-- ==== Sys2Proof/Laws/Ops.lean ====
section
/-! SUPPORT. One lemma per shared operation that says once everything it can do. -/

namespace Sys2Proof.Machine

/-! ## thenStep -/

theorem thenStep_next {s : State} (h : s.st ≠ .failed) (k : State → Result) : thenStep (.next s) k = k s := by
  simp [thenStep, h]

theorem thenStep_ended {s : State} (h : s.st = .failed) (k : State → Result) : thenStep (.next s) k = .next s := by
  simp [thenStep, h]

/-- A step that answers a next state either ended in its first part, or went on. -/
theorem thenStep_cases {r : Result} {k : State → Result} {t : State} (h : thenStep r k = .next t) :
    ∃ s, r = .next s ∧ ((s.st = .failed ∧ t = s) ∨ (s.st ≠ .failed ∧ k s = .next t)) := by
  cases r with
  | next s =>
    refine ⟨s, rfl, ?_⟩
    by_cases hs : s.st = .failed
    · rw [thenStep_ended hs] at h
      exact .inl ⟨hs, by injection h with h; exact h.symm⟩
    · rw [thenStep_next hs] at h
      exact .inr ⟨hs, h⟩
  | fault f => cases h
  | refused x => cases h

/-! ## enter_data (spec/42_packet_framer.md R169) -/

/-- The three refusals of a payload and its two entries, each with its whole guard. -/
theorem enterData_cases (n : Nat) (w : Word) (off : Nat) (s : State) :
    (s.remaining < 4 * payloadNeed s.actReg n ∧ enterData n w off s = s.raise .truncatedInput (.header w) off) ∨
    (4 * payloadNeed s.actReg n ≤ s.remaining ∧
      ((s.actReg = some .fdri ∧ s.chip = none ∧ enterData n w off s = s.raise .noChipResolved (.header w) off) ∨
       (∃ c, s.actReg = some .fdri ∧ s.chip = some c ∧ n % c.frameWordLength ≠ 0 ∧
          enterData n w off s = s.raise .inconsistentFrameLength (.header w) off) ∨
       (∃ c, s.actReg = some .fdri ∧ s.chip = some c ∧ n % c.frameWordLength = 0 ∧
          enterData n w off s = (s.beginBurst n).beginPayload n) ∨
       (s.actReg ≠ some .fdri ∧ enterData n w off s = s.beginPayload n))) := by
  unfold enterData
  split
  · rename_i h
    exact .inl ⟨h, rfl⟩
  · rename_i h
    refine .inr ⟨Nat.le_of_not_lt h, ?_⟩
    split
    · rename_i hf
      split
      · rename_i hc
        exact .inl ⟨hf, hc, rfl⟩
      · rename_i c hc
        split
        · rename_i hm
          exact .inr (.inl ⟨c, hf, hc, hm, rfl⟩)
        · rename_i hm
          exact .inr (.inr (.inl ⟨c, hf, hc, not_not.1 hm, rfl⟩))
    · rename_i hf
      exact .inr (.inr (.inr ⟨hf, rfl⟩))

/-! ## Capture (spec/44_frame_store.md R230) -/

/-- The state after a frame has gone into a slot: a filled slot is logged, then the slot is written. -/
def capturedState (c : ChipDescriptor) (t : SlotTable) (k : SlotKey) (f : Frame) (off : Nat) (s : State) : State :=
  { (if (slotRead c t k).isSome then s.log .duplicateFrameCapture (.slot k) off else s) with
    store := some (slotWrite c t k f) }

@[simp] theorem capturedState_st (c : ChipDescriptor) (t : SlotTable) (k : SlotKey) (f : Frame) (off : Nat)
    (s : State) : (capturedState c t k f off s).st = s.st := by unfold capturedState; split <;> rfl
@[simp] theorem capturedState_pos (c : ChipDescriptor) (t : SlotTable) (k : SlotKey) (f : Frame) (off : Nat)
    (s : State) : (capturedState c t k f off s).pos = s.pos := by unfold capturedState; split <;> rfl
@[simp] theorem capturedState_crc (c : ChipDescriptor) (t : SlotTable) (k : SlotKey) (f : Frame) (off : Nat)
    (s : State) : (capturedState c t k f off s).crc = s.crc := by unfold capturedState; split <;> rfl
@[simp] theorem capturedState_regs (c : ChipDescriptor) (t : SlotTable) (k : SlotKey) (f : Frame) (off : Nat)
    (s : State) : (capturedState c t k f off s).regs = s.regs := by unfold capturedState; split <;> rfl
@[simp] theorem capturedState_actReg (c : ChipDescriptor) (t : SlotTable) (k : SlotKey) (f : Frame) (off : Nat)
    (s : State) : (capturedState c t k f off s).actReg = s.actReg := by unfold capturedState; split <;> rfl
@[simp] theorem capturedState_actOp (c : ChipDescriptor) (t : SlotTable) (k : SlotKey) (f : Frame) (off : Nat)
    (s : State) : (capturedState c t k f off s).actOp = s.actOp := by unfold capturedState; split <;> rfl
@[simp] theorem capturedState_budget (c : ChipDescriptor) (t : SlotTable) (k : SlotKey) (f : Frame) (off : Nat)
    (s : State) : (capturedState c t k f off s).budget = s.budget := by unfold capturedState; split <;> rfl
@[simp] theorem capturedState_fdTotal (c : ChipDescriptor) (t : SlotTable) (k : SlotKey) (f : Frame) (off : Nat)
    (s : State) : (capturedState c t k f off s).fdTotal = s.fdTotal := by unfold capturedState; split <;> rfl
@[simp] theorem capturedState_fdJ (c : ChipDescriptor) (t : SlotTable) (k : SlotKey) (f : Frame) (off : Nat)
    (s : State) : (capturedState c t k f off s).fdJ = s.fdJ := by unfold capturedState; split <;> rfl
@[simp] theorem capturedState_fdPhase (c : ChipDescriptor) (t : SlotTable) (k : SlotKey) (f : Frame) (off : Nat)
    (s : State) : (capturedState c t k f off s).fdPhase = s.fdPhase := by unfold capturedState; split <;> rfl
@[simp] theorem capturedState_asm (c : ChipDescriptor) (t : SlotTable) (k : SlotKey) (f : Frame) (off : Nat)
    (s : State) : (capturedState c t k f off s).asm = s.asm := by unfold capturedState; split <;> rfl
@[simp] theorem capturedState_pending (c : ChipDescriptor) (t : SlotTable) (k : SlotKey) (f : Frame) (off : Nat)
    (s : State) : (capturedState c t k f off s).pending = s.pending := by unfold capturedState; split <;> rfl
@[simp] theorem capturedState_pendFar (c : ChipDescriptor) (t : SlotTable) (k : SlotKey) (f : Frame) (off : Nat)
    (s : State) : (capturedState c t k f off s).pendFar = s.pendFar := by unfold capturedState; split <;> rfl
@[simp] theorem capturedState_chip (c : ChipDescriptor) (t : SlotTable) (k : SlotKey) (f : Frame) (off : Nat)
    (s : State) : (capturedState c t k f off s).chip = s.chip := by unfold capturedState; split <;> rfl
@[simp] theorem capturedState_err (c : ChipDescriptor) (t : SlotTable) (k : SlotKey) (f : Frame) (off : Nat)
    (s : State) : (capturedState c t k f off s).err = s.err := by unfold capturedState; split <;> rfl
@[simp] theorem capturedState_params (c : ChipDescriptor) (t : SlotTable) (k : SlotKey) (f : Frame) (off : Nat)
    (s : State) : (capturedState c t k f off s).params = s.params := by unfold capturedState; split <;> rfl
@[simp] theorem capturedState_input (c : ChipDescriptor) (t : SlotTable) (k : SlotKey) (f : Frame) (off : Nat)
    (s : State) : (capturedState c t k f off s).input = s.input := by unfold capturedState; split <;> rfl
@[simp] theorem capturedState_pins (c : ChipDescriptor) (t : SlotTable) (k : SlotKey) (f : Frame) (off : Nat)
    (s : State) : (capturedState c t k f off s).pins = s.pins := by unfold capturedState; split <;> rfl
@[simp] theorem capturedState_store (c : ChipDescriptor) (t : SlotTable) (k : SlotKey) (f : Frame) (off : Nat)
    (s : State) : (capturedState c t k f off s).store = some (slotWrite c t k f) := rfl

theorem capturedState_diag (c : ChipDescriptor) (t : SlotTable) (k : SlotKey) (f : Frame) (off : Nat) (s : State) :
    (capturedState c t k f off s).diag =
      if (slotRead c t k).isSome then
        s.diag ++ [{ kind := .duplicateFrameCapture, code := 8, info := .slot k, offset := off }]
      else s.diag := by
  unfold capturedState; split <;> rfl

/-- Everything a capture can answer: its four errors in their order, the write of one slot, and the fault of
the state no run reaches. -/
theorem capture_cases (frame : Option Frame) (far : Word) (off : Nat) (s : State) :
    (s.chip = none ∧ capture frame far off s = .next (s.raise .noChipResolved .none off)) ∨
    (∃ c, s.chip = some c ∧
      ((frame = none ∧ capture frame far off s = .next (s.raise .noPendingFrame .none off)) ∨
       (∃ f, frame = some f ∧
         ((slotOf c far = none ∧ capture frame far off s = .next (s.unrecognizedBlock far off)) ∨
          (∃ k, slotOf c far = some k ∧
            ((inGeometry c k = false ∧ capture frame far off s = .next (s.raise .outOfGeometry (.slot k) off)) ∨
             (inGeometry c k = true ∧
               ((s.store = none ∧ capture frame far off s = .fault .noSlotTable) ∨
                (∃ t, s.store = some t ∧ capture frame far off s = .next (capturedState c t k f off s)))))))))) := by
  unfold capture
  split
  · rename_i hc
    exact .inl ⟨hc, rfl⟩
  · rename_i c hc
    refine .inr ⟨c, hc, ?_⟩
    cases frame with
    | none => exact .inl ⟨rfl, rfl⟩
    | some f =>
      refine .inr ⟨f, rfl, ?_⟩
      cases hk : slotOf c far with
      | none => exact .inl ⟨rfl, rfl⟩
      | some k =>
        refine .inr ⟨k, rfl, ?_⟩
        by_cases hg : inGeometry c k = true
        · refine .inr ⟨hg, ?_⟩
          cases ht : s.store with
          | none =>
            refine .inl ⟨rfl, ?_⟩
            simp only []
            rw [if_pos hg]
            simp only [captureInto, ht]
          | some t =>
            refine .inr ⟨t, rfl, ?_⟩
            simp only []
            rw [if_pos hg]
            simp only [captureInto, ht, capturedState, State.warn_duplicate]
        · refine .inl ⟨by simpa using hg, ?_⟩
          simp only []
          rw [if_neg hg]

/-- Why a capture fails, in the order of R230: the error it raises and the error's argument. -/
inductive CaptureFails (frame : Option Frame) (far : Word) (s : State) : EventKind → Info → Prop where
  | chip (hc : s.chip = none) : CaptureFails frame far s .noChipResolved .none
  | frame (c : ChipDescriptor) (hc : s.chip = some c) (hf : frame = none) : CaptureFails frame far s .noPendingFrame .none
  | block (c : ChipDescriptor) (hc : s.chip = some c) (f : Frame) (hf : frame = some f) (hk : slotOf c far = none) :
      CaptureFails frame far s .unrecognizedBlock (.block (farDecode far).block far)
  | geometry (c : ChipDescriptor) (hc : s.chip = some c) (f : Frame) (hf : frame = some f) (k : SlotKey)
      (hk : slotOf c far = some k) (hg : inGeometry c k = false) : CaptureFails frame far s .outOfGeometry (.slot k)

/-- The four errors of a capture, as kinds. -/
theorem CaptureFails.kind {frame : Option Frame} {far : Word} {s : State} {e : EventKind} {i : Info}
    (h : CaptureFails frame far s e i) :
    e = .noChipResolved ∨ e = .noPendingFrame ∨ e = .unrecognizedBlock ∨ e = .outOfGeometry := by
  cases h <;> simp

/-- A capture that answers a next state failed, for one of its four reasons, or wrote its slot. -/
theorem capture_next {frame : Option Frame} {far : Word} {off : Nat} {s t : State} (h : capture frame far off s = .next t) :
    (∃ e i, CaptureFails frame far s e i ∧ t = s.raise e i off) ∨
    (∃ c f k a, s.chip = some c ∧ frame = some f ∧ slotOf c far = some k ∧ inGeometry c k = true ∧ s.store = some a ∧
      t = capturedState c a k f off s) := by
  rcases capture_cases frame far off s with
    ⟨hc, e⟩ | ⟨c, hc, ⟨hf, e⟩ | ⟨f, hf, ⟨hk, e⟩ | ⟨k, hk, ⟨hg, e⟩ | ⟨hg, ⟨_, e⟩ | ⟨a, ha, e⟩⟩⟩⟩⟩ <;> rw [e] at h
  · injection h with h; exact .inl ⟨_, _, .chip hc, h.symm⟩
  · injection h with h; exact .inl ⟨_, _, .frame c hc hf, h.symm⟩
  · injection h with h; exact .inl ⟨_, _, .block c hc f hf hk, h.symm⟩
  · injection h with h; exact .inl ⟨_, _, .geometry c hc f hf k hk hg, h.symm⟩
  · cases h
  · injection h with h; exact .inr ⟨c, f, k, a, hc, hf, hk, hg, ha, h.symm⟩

********************

Starting from the top of the records and ending at the line that contains "## thenStep -/", repeat each line exactly and return only those lines.

WRITTEN RESPONSE.
-- ==== Sys2Proof/Laws/Ops.lean ====
section
/-! SUPPORT. One lemma per shared operation that says once everything it can do. -/

namespace Sys2Proof.Machine

/-! ## thenStep -/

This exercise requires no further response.